Memory Limit: 65536KB

This problem will be judged on PKU. Original ID: 2549
64-bit integer IO format: %lld      Java class name: Main

 

iven S, a set of integers, find the largest d such that a + b + c = d where a, b, c, and d are distinct elements of S.

 

Input

Several S, each consisting of a line containing an integer 1 <= n <= 1000 indicating the number of elements in S, followed by the elements of S, one per line. Each element of S is a distinct integer between -536870912 and +536870911 inclusive.

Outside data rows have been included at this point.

/-! dropTaken -/
@[simp] theorem dropTaken_pending (n : Nat) (s : State) : (dropTaken n s).pending = s.pending := rfl
@[simp] theorem dropTaken_fuses (n : Nat) (s : State) : (dropTaken n s).fuses = s.fuses := rfl
@[simp] theorem dropTaken_dev (n : Nat) (s : State) : (dropTaken n s).dev = s.dev := rfl
@[simp] theorem dropTaken_pwr (n : Nat) (s : State) : (dropTaken n s).pwr = s.pwr := rfl
@[simp] theorem dropTaken_lock (n : Nat) (s : State) : (dropTaken n s).lock = s.lock := rfl
@[simp] theorem dropTaken_evt (n : Nat) (s : State) : (dropTaken n s).evt = s.evt := rfl
@[simp] theorem dropTaken_health (n : Nat) (s : State) : (dropTaken n s).health = s.health := rfl
@[simp] theorem dropTaken_perf (n : Nat) (s : State) : (dropTaken n s).perf = s.perf := rfl
@[simp] theorem dropTaken_perf2 (n : Nat) (s : State) : (dropTaken n s).perf2 = s.perf2 := rfl
@[simp] theorem dropTaken_ports (n : Nat) (s : State) : (dropTaken n s).ports = s.ports := rfl
@[simp] theorem dropTaken_agents (n : Nat) (s : State) : (dropTaken n s).agents = s.agents := rfl
@[simp] theorem dropTaken_snoops (n : Nat) (s : State) : (dropTaken n s).snoops = s.snoops := rfl
@[simp] theorem dropTaken_snoopWaits (n : Nat) (s : State) : (dropTaken n s).snoopWaits = s.snoopWaits := rfl
@[simp] theorem dropTaken_coherent (n : Nat) (s : State) : (dropTaken n s).coherent = s.coherent := rfl
@[simp] theorem dropTaken_atomics (n : Nat) (s : State) : (dropTaken n s).atomics = s.atomics := rfl
@[simp] theorem dropTaken_sessions (n : Nat) (s : State) : (dropTaken n s).sessions = s.sessions := rfl
@[simp] theorem dropTaken_spdm (n : Nat) (s : State) : (dropTaken n s).spdm = s.spdm := rfl
@[simp] theorem dropTaken_measures (n : Nat) (s : State) : (dropTaken n s).measures = s.measures := rfl
@[simp] theorem dropTaken_eth (n : Nat) (s : State) : (dropTaken n s).eth = s.eth := rfl
@[simp] theorem dropTaken_shSpray (n : Nat) (s : State) : (dropTaken n s).shSpray = s.shSpray := rfl
@[simp] theorem dropTaken_shSel (n : Nat) (s : State) : (dropTaken n s).shSel = s.shSel := rfl
@[simp] theorem dropTaken_conns (n : Nat) (s : State) : (dropTaken n s).conns = s.conns := rfl
@[simp] theorem dropTaken_queues (n : Nat) (s : State) : (dropTaken n s).queues = s.queues := rfl
@[simp] theorem dropTaken_nextSeq (n : Nat) (s : State) : (dropTaken n s).nextSeq = s.nextSeq := rfl
@[simp] theorem dropTaken_turn (n : Nat) (s : State) : (dropTaken n s).turn = s.turn := rfl
@[simp] theorem dropTaken_errLog (n : Nat) (s : State) : (dropTaken n s).errLog = s.errLog := rfl
@[simp] theorem dropTaken_clusters (n : Nat) (s : State) : (dropTaken n s).clusters = s.clusters := rfl
@[simp] theorem dropTaken_ulb (n : Nat) (s : State) : (dropTaken n s).ulb = s.ulb := rfl
@[simp] theorem dropTaken_fw (n : Nat) (s : State) : (dropTaken n s).fw = s.fw := rfl
@[simp] theorem dropTaken_disk (n : Nat) (s : State) : (dropTaken n s).disk = s.disk := rfl
@[simp] theorem dropTaken_flash (n : Nat) (s : State) : (dropTaken n s).flash = s.flash := rfl
@[simp] theorem dropTaken_out (n : Nat) (s : State) : (dropTaken n s).out = s.out := rfl
@[simp] theorem dropTaken_free (n : Nat) (s : State) : (dropTaken n s).free = s.free := rfl
@[simp] theorem dropTaken_port (n : Nat) (s : State) (j : Nat) : port (dropTaken n s) j = port s j := rfl
@[simp] theorem dropTaken_agent (n : Nat) (s : State) (j : Nat) : agent (dropTaken n s) j = agent s j := rfl
@[simp] theorem dropTaken_cluster (n : Nat) (s : State) (j : Nat) : cluster (dropTaken n s) j = cluster s j := rfl
@[simp] theorem dropTaken_ethPort (n : Nat) (s : State) (j : Nat) : ethPort (dropTaken n s) j = ethPort s j := rfl
@[simp] theorem dropTaken_companyOf (n : Nat) (s : State) (j : Nat) : companyOf (dropTaken n s) j = companyOf s j := rfl
@[simp] theorem dropTaken_queue (n : Nat) (s : State) (j : Nat) : queue (dropTaken n s) j = queue s j := rfl
@[simp] theorem dropTaken_now (n : Nat) (s : State) : now (dropTaken n s) = now s := rfl
@[simp] theorem dropTaken_store_companies (n : Nat) (s : State) : (dropTaken n s).store.companies = s.store.companies := rfl
@[simp] theorem dropTaken_store_models (n : Nat) (s : State) : (dropTaken n s).store.models = s.store.models := rfl
@[simp] theorem dropTaken_store_streams (n : Nat) (s : State) : (dropTaken n s).store.streams = s.store.streams := rfl
@[simp] theorem dropTaken_store_scenes (n : Nat) (s : State) : (dropTaken n s).store.scenes = s.store.scenes := rfl
@[simp] theorem dropTaken_store_scratch (n : Nat) (s : State) : (dropTaken n s).store.scratch = s.store.scratch := rfl
@[simp] theorem dropTaken_store_maps (n : Nat) (s : State) : (dropTaken n s).store.maps = s.store.maps := rfl
@[simp] theorem dropTaken_store_tables (n : Nat) (s : State) : (dropTaken n s).store.tables = s.store.tables := rfl
@[simp] theorem dropTaken_store_handles (n : Nat) (s : State) : (dropTaken n s).store.handles = s.store.handles := rfl
@[simp] theorem dropTaken_store_seals (n : Nat) (s : State) : (dropTaken n s).store.seals = s.store.seals := rfl
@[simp] theorem dropTaken_store_issued (n : Nat) (s : State) : (dropTaken n s).store.issued = s.store.issued := rfl
@[simp] theorem dropTaken_store_tenancy (n : Nat) (s : State) : (dropTaken n s).store.tenancy = s.store.tenancy := rfl
@[simp] theorem dropTaken_store_bandwidth (n : Nat) (s : State) : (dropTaken n s).store.bandwidth = s.store.bandwidth := rfl
@[simp] theorem dropTaken_store_fetchBuf (n : Nat) (s : State) : (dropTaken n s).store.fetchBuf = s.store.fetchBuf := rfl
@[simp] theorem dropTaken_loft_roCause (n : Nat) (s : State) : (dropTaken n s).loft.roCause = s.loft.roCause := rfl
@[simp] theorem dropTaken_loft_rebuildPct (n : Nat) (s : State) : (dropTaken n s).loft.rebuildPct = s.loft.rebuildPct := rfl
@[simp] theorem dropTaken_loft_rebuildActive (n : Nat) (s : State) : (dropTaken n s).loft.rebuildActive = s.loft.rebuildActive := rfl
@[simp] theorem dropTaken_loft_failedDies (n : Nat) (s : State) : (dropTaken n s).loft.failedDies = s.loft.failedDies := rfl
@[simp] theorem dropTaken_loft_spareLeft (n : Nat) (s : State) : (dropTaken n s).loft.spareLeft = s.loft.spareLeft := rfl
@[simp] theorem dropTaken_loft_pctUsed (n : Nat) (s : State) : (dropTaken n s).loft.pctUsed = s.loft.pctUsed := rfl
@[simp] theorem dropTaken_loft_peMax (n : Nat) (s : State) : (dropTaken n s).loft.peMax = s.loft.peMax := rfl
@[simp] theorem dropTaken_loft_peAvg (n : Nat) (s : State) : (dropTaken n s).loft.peAvg = s.loft.peAvg := rfl
@[simp] theorem dropTaken_loft_gbWritten (n : Nat) (s : State) : (dropTaken n s).loft.gbWritten = s.loft.gbWritten := rfl
@[simp] theorem dropTaken_loft_remainder (n : Nat) (s : State) : (dropTaken n s).loft.remainder = s.loft.remainder := rfl
@[simp] theorem dropTaken_loft_dieSel (n : Nat) (s : State) : (dropTaken n s).loft.dieSel = s.loft.dieSel := rfl
@[simp] theorem dropTaken_loft_scrubDays (n : Nat) (s : State) : (dropTaken n s).loft.scrubDays = s.loft.scrubDays := rfl
@[simp] theorem dropTaken_loft_calibMin (n : Nat) (s : State) : (dropTaken n s).loft.calibMin = s.loft.calibMin := rfl
@[simp] theorem dropTaken_loft_rebuildShare (n : Nat) (s : State) : (dropTaken n s).loft.rebuildShare = s.loft.rebuildShare := rfl
@[simp] theorem dropTaken_loft_dies (n : Nat) (s : State) : (dropTaken n s).loft.dies = s.loft.dies := rfl
@[simp] theorem dropTaken_loft_journal (n : Nat) (s : State) : (dropTaken n s).loft.journal = s.loft.journal := rfl
@[simp] theorem dropTaken_loft_jprog (n : Nat) (s : State) : (dropTaken n s).loft.jprog = s.loft.jprog := rfl
@[simp] theorem dropTaken_loft_written (n : Nat) (s : State) : (dropTaken n s).loft.written = s.loft.written := rfl
@[simp] theorem dropTaken_loft_ckptAt (n : Nat) (s : State) : (dropTaken n s).loft.ckptAt = s.loft.ckptAt := rfl
@[simp] theorem dropTaken_loft_jcount (n : Nat) (s : State) : (dropTaken n s).loft.jcount = s.loft.jcount := rfl
@[simp] theorem dropTaken_loft_jchans (n : Nat) (s : State) : (dropTaken n s).loft.jchans = s.loft.jchans := rfl
@[simp] theorem dropTaken_loft_lossMarker (n : Nat) (s : State) : (dropTaken n s).loft.lossMarker = s.loft.lossMarker := rfl
@[simp] theorem dropTaken_loft_openStripe (n : Nat) (s : State) : (dropTaken n s).loft.openStripe = s.loft.openStripe := rfl
@[simp] theorem dropTaken_loft_nextStripe (n : Nat) (s : State) : (dropTaken n s).loft.nextStripe = s.loft.nextStripe := rfl
@[simp] theorem dropTaken_loft_groupCount (n : Nat) (s : State) : (dropTaken n s).loft.groupCount = s.loft.groupCount := rfl
@[simp] theorem dropTaken_loft_wbQueue (n : Nat) (s : State) : (dropTaken n s).loft.wbQueue = s.loft.wbQueue := rfl
@[simp] theorem dropTaken_loft_d0 (n : Nat) (s : State) : (dropTaken n s).loft.d0 = s.loft.d0 := rfl
@[simp] theorem dropTaken_loft_nextItem (n : Nat) (s : State) : (dropTaken n s).loft.nextItem = s.loft.nextItem := rfl
@[simp] theorem dropTaken_loft_rebuilding (n : Nat) (s : State) : (dropTaken n s).loft.rebuilding = s.loft.rebuilding := rfl
@[simp] theorem dropTaken_loft_rebuilds (n : Nat) (s : State) : (dropTaken n s).loft.rebuilds = s.loft.rebuilds := rfl
@[simp] theorem dropTaken_loft_rebuildTotal (n : Nat) (s : State) : (dropTaken n s).loft.rebuildTotal = s.loft.rebuildTotal := rfl
@[simp] theorem dropTaken_loft_scrubPass (n : Nat) (s : State) : (dropTaken n s).loft.scrubPass = s.loft.scrubPass := rfl
@[simp] theorem dropTaken_loft_roItem (n : Nat) (s : State) : (dropTaken n s).loft.roItem = s.loft.roItem := rfl
@[simp] theorem dropTaken_work_cues (n : Nat) (s : State) : (dropTaken n s).work.cues = s.work.cues := rfl
@[simp] theorem dropTaken_work_atts (n : Nat) (s : State) : (dropTaken n s).work.atts = s.work.atts := rfl
@[simp] theorem dropTaken_work_sketches (n : Nat) (s : State) : (dropTaken n s).work.sketches = s.work.sketches := rfl
@[simp] theorem dropTaken_work_wstreams (n : Nat) (s : State) : (dropTaken n s).work.wstreams = s.work.wstreams := rfl
@[simp] theorem dropTaken_work_runs (n : Nat) (s : State) : (dropTaken n s).work.runs = s.work.runs := rfl
@[simp] theorem dropTaken_work_nets (n : Nat) (s : State) : (dropTaken n s).work.nets = s.work.nets := rfl
@[simp] theorem dropTaken_work_rules (n : Nat) (s : State) : (dropTaken n s).work.rules = s.work.rules := rfl
@[simp] theorem dropTaken_work_loads (n : Nat) (s : State) : (dropTaken n s).work.loads = s.work.loads := rfl
@[simp] theorem dropTaken_work_mesh (n : Nat) (s : State) : (dropTaken n s).work.mesh = s.work.mesh := rfl
@[simp] theorem dropTaken_work_staging (n : Nat) (s : State) : (dropTaken n s).work.staging = s.work.staging := rfl
@[simp] theorem dropTaken_work_transient (n : Nat) (s : State) : (dropTaken n s).work.transient = s.work.transient := rfl
@[simp] theorem dropTaken_work_working (n : Nat) (s : State) : (dropTaken n s).work.working = s.work.working := rfl
@[simp] theorem dropTaken_work_records (n : Nat) (s : State) : (dropTaken n s).work.records = s.work.records := rfl
@[simp] theorem dropTaken_work_drains (n : Nat) (s : State) : (dropTaken n s).work.drains = s.work.drains := rfl
@[simp] theorem dropTaken_arb_ctrl (n : Nat) (s : State) : (dropTaken n s).arb.ctrl = s.arb.ctrl := rfl
@[simp] theorem dropTaken_arb_starve (n : Nat) (s : State) : (dropTaken n s).arb.starve = s.arb.starve := rfl
@[simp] theorem dropTaken_arb_src (n : Nat) (s : State) : (dropTaken n s).arb.src = s.arb.src := rfl
@[simp] theorem dropTaken_die (n : Nat) (s : State) (j : Nat) : die (dropTaken n s) j = die s j := rfl
theorem dropTaken_taken (n : Nat) (s : State) : (dropTaken n s).taken = s.taken.filter fun t => t.seq != n := rfl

The last line of input contains 0.

 

Output

For each S, a single line containing d, or a single line containing "no solution".

 

Sample Input

5
2 
3 
5 
7 
12
5
2 
16 
64 
256 
1024
0

Sample Output

12
no solution

Source

Waterloo local 2001.06.02

 

解题：二分好啦

 

#include <bits/stdc++.h>
using namespace std;
typedef long long LL;
struct Node {
    LL val;
    int x,y;
    Node(LL v,int a,int b):val(v),x(a),y(b) {}
    bool operator<(const Node &t) const {
        return val < t.val;
    }
    bool operator>(const Node &t) const {
        return val > t.val;
    }
    bool operator!=(const Node &t) const {
        return x != t.x && y != t.y && x != t.y && y != t.x;
    }
};
vector<Node>a,b;
LL d[1010];
int main() {
    ios::sync_with_stdio(false);
    int n;
    while(cin>>n && n) {
        for(int i = 0; i < n; ++i) cin>>d[i];
        a.clear();
        b.clear();
        for(int i = 0; i < n; ++i)
            for(int j = i + 1; j < n; ++j) {
                a.push_back(Node(d[i] + d[j],i,j));
                b.push_back(Node(d[i] - d[j],i,j));
                b.push_back(Node(d[j] - d[i],j,i));
            }
        sort(a.begin(),a.end());
        sort(b.begin(),b.end());
        LL ret;
        memset(&ret,0x80,sizeof(LL));
        for(auto it = a.begin(); it != a.end(); ++it){
            auto lvalue = lower_bound(b.begin(),b.end(),*it);
            auto rvalue = upper_bound(lvalue,b.end(),*it);
            for(;lvalue != rvalue; ++lvalue)
                if(*lvalue != *it)
                    ret = max(ret,it->val + d[lvalue->y]);
        }
        if (ret < -536870912)
            cout<<"no solution"<<endl;
        else cout<<ret<<endl;
    }
    return 0;
}
/*
5
2
3
5
7
12
*/